/-- The twin state of one wave on one side (R280, R284). -/
structure TwinWave where
  sig : W64
  /-- On the leader: the steps of its fragments that the shadow has still to take, in order (R278, R284). A word of record
  `r` is `r`; 100 is the landing of a result with a trap; 200 + 8*level + cause is a redirect; 300 + `r` is a clause start,
  400 + `r` a retried divergence, 500 + `r` a detaching of held lanes. -/
  order : List Nat
  /-- The compare point at which the wave waits: record, clause address and word index; none: not waiting. -/
  atPoint : Option (Nat × W64 × Nat)
  /-- The point has matched and the word may act. -/
  released : Bool
  /-- On the leader: a checkpoint follows the action (R281). -/
  owed : Bool
  /-- Issues of the TWINTEST opcode since bind (R286). -/
  issues : Nat
deriving DecidableEq, Repr

/-- Why a wave performs nothing more. -/
inductive Frozen where
  | double
  | intrusion
  | uncorrectable
  | killed
deriving DecidableEq, Repr

/-- The fields of a swath handle (R385). -/
structure SwathHandle where
  sid : Nat
  npart : Nat
  nrecv : Nat
  peer : Nat
deriving DecidableEq, Repr

/-- A DRNS whose rows are not accepted yet (R389), with the round it belongs to (R386). -/
structure SwathSend where
  id : Nat
  handle : SwathHandle
  round : Nat
  tok : Nat
  rows : List SwathRow
deriving DecidableEq, Repr

/-- A pending SWR (R364), with the round it belongs to (R386). -/
structure SwathRecv where
  handle : SwathHandle
  round : Nat
  tok : Nat
  /-- Lane, tile, row. -/
  targets : List (Nat × Nat × Nat)
deriving DecidableEq, Repr

/-- An access of a matrix instruction to accumulator tiles, in the order in which the array reaches it (R353): a quarter operation;
ACZ, ACS, ACR, DRN and DRNS behind one, with their base and what they read at issue. -/
inductive ArrayOp where
  | quarter (op : Nat) (tiles : List Nat)
  | zero (b : Nat) (lanes : List Nat)
  | scale (b : Nat) (by_ : List (Nat × Int))
  /-- ACR: the request that its pending result names, first register, first column, registers; the bit that TWINTEST flips. -/
  | fetch (id b d c n : Nat) (lanes : List Nat) (flip : Option (W64 × Mask))
  /-- DRN: the fragment, the type with saturation, each lane with its offset. -/
  | drain (frag b ty : Nat) (sat : Bool) (at_ : List (Nat × Nat))
  /-- DRNS: the contribution that takes the rows. -/
  | send (id b : Nat) (lanes : List Nat)
deriving DecidableEq, Repr

/-- A bound wave. -/
structure Wave where
  lid : Nat
  ctx : Nat
  bslot : Nat
  waveIdx : Nat
  role : Nat
  width : Nat
  cross : Nat
  vregs : Nat
  accs : Nat
  blocklin : Nat
  crew : Nat
  part : W32
  prio : Nat
  shadow : Bool
  /-- First granule of the register allotment and first tile (R487). -/
  vbase : Nat
  accbase : Nat
  /-- The role waves of a gang have started (R488). -/
  started : Bool
  /-- Element of register n in lane i at key 1024*n + i. -/
  v : Tbl W32
  s : Tbl W64
  k : Tbl Mask
  /-- Element (row, column) of tile t at key 256*t + 32*row + column. -/
  acc : Tbl W32
  tok : BitVec 8
  /-- Tokens that clear in the next cycle (R316). -/
  fading : BitVec 8
  promise : Tbl Nat
  heldFaults : Tbl HeldFault
  frags : Tbl Frag
  tvec : W64
  trappc : W64
  trapcause : W64
  trapinfo : W64
  trapaddr : W64
  trapfba : W64
  traplanes : Mask
  handler : Option Handler
  /-- Traps of sibling fragments held until TRET (R239, R243). -/
  heldTraps : List HeldTrap
  fpctl : W64
  fpflags : W64
  pexpuf : W32
  xcause : W64
  draw : Tbl W32
  spans : Tbl Span
  /-- A pending redirect: level and cause (R226). -/
  aborting : Option (Nat × Nat)
  wsb : Tbl WsbByte
  readLog : List LogByte
  tile : Option StandTile
  maskState : MaskState
  /-- DRNS contributions not accepted, and pending SWRs (R363, R364). -/
  sends : List SwathSend
  recvs : List SwathRecv
  /-- Accesses to its tiles that the array has not reached, in the order of issue (R353). -/
  arrayQ : List ArrayOp
  pending : List Pending
  frozen : Option Frozen
  twin : TwinWave
  /-- The wave ends by RSB (R517). -/
  rsb : Bool
  /-- The wave is at its end and waits for a twin compare there (R280). -/
  ending : Bool
deriving DecidableEq, Repr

- - - - -

__Brief__. Count up the lines in the listing that hold the word "SwathSend", and give that number only.

__Answer for this exercise__. 2